Our biggest challenge has been the stress to our family. Before Gabby s IS diagnosis, she was a perfectly healthy baby. We spent four days at the children s hospital that first week, and we learned that everything we took for granted could change.

Pamela, I am so honored that our story found its way to you. How I wish your daughter had the same opportunity to try the diet at the beginning (and as Beth said, maybe it’s still worth considering)! What is clear is that you are an amazing advocate for her and she is lucky to have you. Best wishes!
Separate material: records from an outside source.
theorem execTatSwap_only (g : Grp) (s : State) : Answers [.pages, .fab, .del, .pci, .fwl, .grps, .outbox] s (execTatSwap g s) := by
  unfold execTatSwap
  repeat' first
    | (show within _ _ = true; rfl)
    | with_reducible exact Only.refl _ _
    | assumption
    | dsimp only
    | with_reducible refine Answers.next ?_
    | with_reducible apply analogue_answers
    | with_reducible apply Only.next (swapTat_only _ _ _)
    | with_reducible refine Only.ite ?_ ?_
    | with_reducible refine Answers.ite ?_ ?_
    | split
    | intro _

theorem tatWindow_answers {l : List Area} {r : Req} {f : Nat → State → State} {s : State} (hl : within [.fab] l = true) (h : ∀ g s, Only l s (f g s)) :
    Answers l s (tatWindow r f s) := by
  unfold tatWindow
  refine Answers.next (gated_then hl (fun s => ?_) (Only.refl _ _))
  exact Only.ite (h _ s) (Only.refl _ _)

theorem execTatClr_only (r : Req) (s : State) : Answers [.fab, .grps] s (execTatClr r s) := by
  unfold execTatClr
  repeat' first
    | (show within _ _ = true; rfl)
    | with_reducible exact Only.refl _ _
    | assumption
    | dsimp only
    | with_reducible refine Answers.next ?_
    | with_reducible apply tatWindow_answers
    | with_reducible apply Only.next (modTat_only _ _ _)
    | with_reducible refine Only.ite ?_ ?_
    | with_reducible refine Answers.ite ?_ ?_
    | split
    | intro _

theorem execTatDataWrite_only (r : Req) (v : Word) (s : State) : Answers [.fab, .grps] s (execTatDataWrite r v s) := by
  unfold execTatDataWrite
  repeat' first
    | (show within _ _ = true; rfl)
    | with_reducible exact Only.refl _ _
    | assumption
    | dsimp only
    | with_reducible refine Answers.next ?_
    | with_reducible apply tatWindow_answers
    | with_reducible apply Only.next (modTat_only _ _ _)
    | with_reducible refine Only.ite ?_ ?_
    | with_reducible refine Answers.ite ?_ ?_
    | split
    | intro _

theorem execTatCommit_only (r : Req) (s : State) : Answers [.pages, .fab, .del, .pci, .fwl, .grps, .outbox] s (execTatCommit r s) := by
  unfold execTatCommit
  repeat' first
    | (show within _ _ = true; rfl)
    | with_reducible exact Only.refl _ _
    | assumption
    | dsimp only
    | with_reducible refine Answers.next ?_
    | with_reducible apply tatWindow_answers
    | with_reducible apply Only.next (commitTat_only _ _)
    | intro _

theorem execTatAbort_only (r : Req) (s : State) : Answers [.fab, .grps] s (execTatAbort r s) := by
  unfold execTatAbort
  repeat' first
    | (show within _ _ = true; rfl)
    | with_reducible exact Only.refl _ _
    | assumption
    | dsimp only
    | with_reducible refine Answers.next ?_
    | with_reducible apply tatWindow_answers
    | with_reducible apply Only.next (modTat_only _ _ _)
    | intro _

theorem loadTat_only (g : Nat) (p : ProgPlan) (second : Bool) (s : State) : Only [.pages, .fab, .del, .pci, .fwl, .grps, .outbox] s (loadTat g p second s) := by
  unfold loadTat
  repeat' first
    | (show within _ _ = true; rfl)
    | with_reducible exact Only.refl _ _
    | assumption
    | dsimp only
    | with_reducible apply Only.next (modTat_only _ _ _)
    | with_reducible apply Only.next (groupRaise_only _ _ _ _)
    | with_reducible apply Only.next (commitTat_only _ _)
    | with_reducible apply Only.next (swapTat_only _ _ _)
    | with_reducible apply Only.foldl_then
    | with_reducible apply Only.foldl_fst_then
    | with_reducible apply Only.foldl_snd_then
    | with_reducible refine Only.ite ?_ ?_
    | with_reducible refine Only.ite_fst ?_ ?_
    | with_reducible refine Only.ite_snd ?_ ?_
    | split

theorem activateTats_only (b : SliceBody) (second : Bool) (s : State) : Only [.pages, .fab, .del, .pci, .fwl, .grps, .outbox] s (activateTats b second s) := by
  unfold activateTats
  repeat' first
    | (show within _ _ = true; rfl)
    | with_reducible exact Only.refl _ _
    | assumption
    | dsimp only
    | with_reducible apply Only.next (swapTat_only _ _ _)
    | with_reducible apply Only.next (loadTat_only _ _ _ _)
    | with_reducible apply Only.next (endPair_only _ _)
    | with_reducible apply Only.next (modTat_only _ _ _)
    | with_reducible apply Only.foldl_then
    | with_reducible refine Only.ite ?_ ?_
    | split
    | intro _

theorem epochTats_only (d : Int) (s : State) : Only [.pages, .fab, .del, .pci, .fwl, .grps, .outbox] s (epochTats d s) := by
  unfold epochTats
  repeat' first
    | (show within _ _ = true; rfl)
    | with_reducible exact Only.refl _ _
    | assumption
    | dsimp only
    | with_reducible apply Only.next (modTat_only _ _ _)
    | with_reducible apply Only.next (dropAllDeferred_only _ _)
    | with_reducible apply Only.foldl_then
    | with_reducible refine Only.ite ?_ ?_
    | split
    | intro _


end Sys2Proof.Machine
end

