theorem execWatchdogExpiry_only (s : State) : Answers [.pages, .fab, .del, .pci, .fwl, .pwr, .outbox] s (execWatchdogExpiry s) := by
  unfold execWatchdogExpiry
  repeat' first
    | (show within _ _ = true; rfl)
    | with_reducible exact Only.refl _ _
    | assumption
    | dsimp only
    | with_reducible refine Answers.next ?_
    | with_reducible apply Only.next (raise_only _ _ _ _)
    | with_reducible apply Only.next (modFwl_only _ _)
    | with_reducible apply Only.next (modPwr_only _ _)
    | with_reducible refine Only.ite ?_ ?_

theorem execWatchdogRestartDone_only (s : State) : Answers [.fwl] s (execWatchdogRestartDone s) := by
  unfold execWatchdogRestartDone
  repeat' first
    | (show within _ _ = true; rfl)
    | with_reducible exact Only.refl _ _
    | assumption
    | dsimp only
    | with_reducible refine Answers.next ?_
    | with_reducible apply Only.next (modFwl_only _ _)


end Sys2Proof.Machine
end

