-- ==== Sys2Proof/Laws/FramePlan.lean ====
section
/-! SUPPORT. The frames of the operations of Machine/Plan.lean. -/

namespace Sys2Proof.Machine

theorem rejectSlice_only (e : Nat) (s : State) : Only [.pages, .fab, .pln, .del, .pci, .fwl, .outbox] s (rejectSlice e s) := by
  unfold rejectSlice
  repeat' first
    | (show within _ _ = true; rfl)
    | with_reducible exact Only.refl _ _
    | dsimp only
    | with_reducible apply Only.next (raise_only _ _ _ _)
    | with_reducible apply Only.next (bumpGen_only _ _)
    | with_reducible apply Only.next (modPln_only _ _)

theorem loadTc_only (n : Nat) (digest : Nat) (lg : Bool) (s : State) : Only [.pages, .mem, .fab, .del, .pci, .tcs, .fwl, .outbox] s (loadTc n digest lg s) := by
  unfold loadTc
  repeat' first
    | (show within _ _ = true; rfl)
    | with_reducible exact Only.refl _ _
    | assumption
    | dsimp only
    | with_reducible apply Only.next (refuseCommit_only _ _ _)
    | with_reducible apply Only.next (modTc_only _ _ _)
    | with_reducible apply Only.next (commitImage_only _ _ _ _ _)
    | with_reducible apply Only.next (modMem_only (fun m h => ?_) _)
    | exact Memory.wf_writeN _ _ h
    | exact Memory.wf_clear _ _ h
    | with_reducible refine Only.ite ?_ ?_
    | split

theorem activateTc_only (b : SliceBody) (boot : Bool) (s : State) (n : Nat) : Only [.pages, .mem, .fab, .del, .pci, .tcs, .fwl, .outbox] s (activateTc b boot s n) := by
  unfold activateTc
  repeat' first
    | (show within _ _ = true; rfl)
    | with_reducible exact Only.refl _ _
    | assumption
    | dsimp only
    | with_reducible apply Only.next (cancelCommit_only _ _)
    | with_reducible apply Only.next (modTc_only _ _ _)
    | with_reducible apply Only.next (leaveStopped_only _ _)
    | with_reducible apply Only.next (loadTc_only _ _ _ _)
    | with_reducible refine Only.ite ?_ ?_
    | split

theorem bootTat_only (s : State) (g : Nat) : Only [.pages, .fab, .del, .pci, .fwl, .grps, .outbox] s (bootTat s g) := by
  unfold bootTat
  repeat' first
    | (show within _ _ = true; rfl)
    | with_reducible exact Only.refl _ _
    | assumption
    | dsimp only
    | with_reducible apply Only.next (swapTat_only _ _ _)
    | with_reducible apply Only.next (modTat_only _ _ _)
    | with_reducible apply Only.foldl_then
    | with_reducible apply Only.foldl_fst_then
    | with_reducible apply Only.foldl_snd_then
    | with_reducible refine Only.ite ?_ ?_
    | with_reducible refine Only.ite_fst ?_ ?_
    | with_reducible refine Only.ite_snd ?_ ?_
    | split

theorem activateCons_only (old new : List (Nat × Contract)) (s : State) : Only [.pages, .del] s (activateCons old new s) := by
  unfold activateCons
  repeat' first
    | (show within _ _ = true; rfl)
    | with_reducible exact Only.refl _ _
    | assumption
    | dsimp only
    | with_reducible apply Only.next (bumpGen_only _ _)
    | with_reducible apply Only.next (modCon_only _ _ _)
    | with_reducible apply Only.next (closeRun_only _ _ _)
    | with_reducible apply Only.next (startCon_only _ _)
    | with_reducible apply Only.next (installCon_only _ _ _ _ _)
    | with_reducible apply Only.next (modDel_only _ _)
    | with_reducible apply Only.foldl_then
    | with_reducible apply Only.foldl_fst_then
    | with_reducible apply Only.foldl_snd_then
    | with_reducible refine Only.ite ?_ ?_
    | with_reducible refine Only.ite_fst ?_ ?_
    | with_reducible refine Only.ite_snd ?_ ?_
    | split
    | intro _

theorem activateQueue_only (s : State) (q : Nat × Word × Word) : Only [.pages, .ques] s (activateQueue s q) := by
  unfold activateQueue
  repeat' first
    | (show within _ _ = true; rfl)
    | with_reducible exact Only.refl _ _
    | dsimp only
    | with_reducible apply Only.next (bumpGen_only _ _)
    | with_reducible apply Only.next (modQue_only _ _ _)

theorem activateAlarm_only (b : SliceBody) (s : State) (c : Nat) : Only [.svc] s (activateAlarm b s c) := by
  unfold activateAlarm
  repeat' first
    | (show within _ _ = true; rfl)
    | with_reducible exact Only.refl _ _
    | assumption
    | dsimp only
    | with_reducible apply Only.next (modAlarm_only _ _ _)
    | with_reducible refine Only.ite ?_ ?_

theorem recheckPort_only (s : State) (p : Nat) : Only [.lanes] s (recheckPort s p) := by
  unfold recheckPort
  repeat' first
    | (show within _ _ = true; rfl)
    | with_reducible exact Only.refl _ _
    | dsimp only
    | with_reducible apply Only.next (sendCap_only _ _)
    | with_reducible apply Only.next (modLane_only _ _ _)
    | with_reducible refine Only.ite ?_ ?_

theorem recheckAny_only (s : State) (p : Nat) : Only [.lanes] s (recheckAny s p) := by
  unfold recheckAny
  repeat' first
    | (show within _ _ = true; rfl)
    | with_reducible exact Only.refl _ _
    | dsimp only
    | with_reducible apply Only.next (sendCap_only _ _)
    | with_reducible apply Only.next (modLane_only _ _ _)
    | with_reducible refine Only.ite ?_ ?_

theorem activate_only (x : Slice) (src : Nat) (s : State) : Only [.pages, .rf, .mem, .fab, .pln, .srv, .lanes, .lsh, .del, .ques, .pci, .tcs, .svc, .fwl, .pwr, .chans, .grps, .lins, .ana, .outbox] s (activate x src s) := by
  unfold activate
  repeat' first
    | (show within _ _ = true; rfl)
    | with_reducible exact Only.refl _ _
    | assumption
    | dsimp only
    | with_reducible apply Only.next (toHunt_only _ _)
    | with_reducible apply Only.next (condEnd_only _ _ _ _)
    | with_reducible apply Only.next (bumpGen_only _ _)
    | with_reducible apply Only.next (startMark_only _ _)
    | with_reducible apply Only.next (portOff_only _ _)
    | with_reducible apply Only.next (modLane_only _ _ _)
    | with_reducible apply Only.next (breakHop_only _ _)
    | with_reducible apply Only.next (setTxDis_only _ _)
    | with_reducible apply Only.next (modPort_only _ _ _)
    | with_reducible apply Only.next (losPlan_only _ _)
    | with_reducible apply Only.next (rfPut_only _ _ _)
    | with_reducible apply Only.next (activateQueue_only _ _)
    | with_reducible apply Only.next (rewriteLins_only _ _)
    | with_reducible apply Only.next (rewriteEntries_only _ _)
    | with_reducible apply Only.next (activateAlarm_only _ _ _)
    | with_reducible apply Only.next (putRule_only _ _ _ _)
    | with_reducible apply Only.next (activateTats_only _ _ _)
    | with_reducible apply Only.next (bootTat_only _ _)
    | with_reducible apply Only.next (activateTc_only _ _ _ _)
    | with_reducible apply Only.next (activateCons_only _ _ _)
    | with_reducible apply Only.next (modDel_only _ _)
    | with_reducible apply Only.next (modPln_only _ _)
    | with_reducible apply Only.next (modSrv_only _ _)
    | with_reducible apply Only.foldl_then
    | with_reducible apply Only.foldl_fst_then
    | with_reducible apply Only.foldl_snd_then
    | with_reducible refine Only.ite ?_ ?_
    | with_reducible refine Only.ite_fst ?_ ?_
    | with_reducible refine Only.ite_snd ?_ ?_
    | split
    | intro _

theorem emptyLoad_only (s : State) : Only [.pages, .pln] s (emptyLoad s) := by
  unfold emptyLoad
  repeat' first
    | (show within _ _ = true; rfl)
    | with_reducible exact Only.refl _ _
    | dsimp only
    | with_reducible apply Only.next (bumpGen_only _ _)
    | with_reducible apply Only.next (modPln_only _ _)

theorem execLoadDataWrite_only (r : Req) (v : Word) (s : State) : Answers [.pages, .fab, .pln] s (execLoadDataWrite r v s) := by
  unfold execLoadDataWrite
  repeat' first
    | (show within _ _ = true; rfl)
    | with_reducible exact Only.refl _ _
    | assumption
    | dsimp only
    | with_reducible refine Answers.next ?_
    | with_reducible apply gated_then
    | with_reducible apply Only.next (bumpGen_only _ _)
    | with_reducible apply Only.next (modPln_only _ _)
    | with_reducible refine Only.ite ?_ ?_
    | with_reducible refine Answers.ite ?_ ?_
    | split
    | intro _

theorem goSlice_only (s : State) : Only [.pages, .rf, .mem, .fab, .pln, .srv, .lanes, .lsh, .del, .ques, .pci, .tcs, .svc, .fwl, .pwr, .chans, .grps, .lins, .ana, .outbox] s (goSlice s) := by
  unfold goSlice
  repeat' first
    | (show within _ _ = true; rfl)
    | with_reducible exact Only.refl _ _
    | assumption
    | dsimp only
    | with_reducible apply Only.next (emptyLoad_only _)
    | with_reducible apply Only.next (rejectSlice_only _ _)
    | with_reducible apply Only.next (activate_only _ _ _)
    | with_reducible refine Only.ite ?_ ?_

theorem execLoadGo_only (r : Req) (s : State) : Answers [.pages, .rf, .mem, .fab, .pln, .srv, .lanes, .lsh, .del, .ques, .pci, .tcs, .svc, .fwl, .pwr, .chans, .grps, .lins, .ana, .outbox] s (execLoadGo r s) := by
  unfold execLoadGo
  repeat' first
    | (show within _ _ = true; rfl)
    | with_reducible exact Only.refl _ _
    | assumption
    | dsimp only
    | with_reducible refine Answers.next ?_
    | with_reducible apply gated_then
    | with_reducible apply Only.next (goSlice_only _)
    | intro _

theorem stageSlice_only (x : Slice) (src : Nat) (s : State) : Only [.pages, .fab, .pln, .del, .pci, .fwl, .outbox] s (stageSlice x src s) := by
  unfold stageSlice
  repeat' first
    | (show within _ _ = true; rfl)
    | with_reducible exact Only.refl _ _
    | dsimp only
    | with_reducible apply Only.next (raise_only _ _ _ _)
    | with_reducible apply Only.next (bumpGen_only _ _)
    | with_reducible apply Only.next (modPln_only _ _)

theorem execStage_only (r : Req) (s : State) : Answers [.pages, .fab, .pln, .del, .pci, .fwl, .outbox] s (execStage r s) := by
  unfold execStage
  repeat' first
    | (show within _ _ = true; rfl)
    | with_reducible exact Only.refl _ _
    | assumption
    | dsimp only
    | with_reducible refine Answers.next ?_
    | with_reducible apply gated_then
    | with_reducible apply Only.next (emptyLoad_only _)
    | with_reducible apply Only.next (rejectSlice_only _ _)
    | with_reducible apply Only.next (stageSlice_only _ _ _)
    | with_reducible refine Only.ite ?_ ?_
    | with_reducible refine Answers.ite ?_ ?_
    | split
    | intro _

theorem execDiscard_only (r : Req) (s : State) : Answers [.pages, .fab, .pln, .lanes, .lsh] s (execDiscard r s) := by
  unfold execDiscard
  repeat' first
    | (show within _ _ = true; rfl)
    | with_reducible exact Only.refl _ _
    | assumption
    | dsimp only
    | with_reducible refine Answers.next ?_
    | with_reducible apply gated_then
    | with_reducible apply Only.next (journal_only _ _)
    | with_reducible apply Only.next (bumpGen_only _ _)
    | with_reducible apply Only.next (emptyLoad_only _)
    | with_reducible apply Only.next (modPln_only _ _)
    | intro _

theorem execRecheck_only (r : Req) (s : State) : Answers [.fab, .lanes] s (execRecheck r s) := by
  unfold execRecheck
  repeat' first
    | (show within _ _ = true; rfl)
    | with_reducible exact Only.refl _ _
    | assumption
    | dsimp only
    | with_reducible refine Answers.next ?_
    | with_reducible apply gated_then
    | with_reducible apply Only.next (recheckPort_only _ _)
    | with_reducible apply Only.foldl_then
    | intro _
Thank you for your comments. We hope that your daughter is able to try ketogenic diet therapy. Its not too late.


I feel so many emotions reading your story. My 43 year old daughter was diagnosed with infantile spasms at 3 months almost coinciding with cessation of breast feeding when I had to return to work.
What followed mirrored your experience up to the point when the ketogenic diet was introduced. It was completely off the agenda in 1975; despite my efforts in exploring it with the neurologist it after discovering it in a medical book I was dismissed, as was the diet. I was 21 and up against an intransigent medical profession. My beautiful daughter remains on a multiple medication regime and suffers all the side affects that accompany such treatments. She has a learning disability requires 24 hour support but has achieved so much in spite of it all. What more might she have done if only I’d been given the same option as is considered now.
I am delighted that your daughter has benefited from the ketogenic diet and applaud the Charlie Foundation and Jim Abrahams for putting it back in the forefront of therapeutic treatments.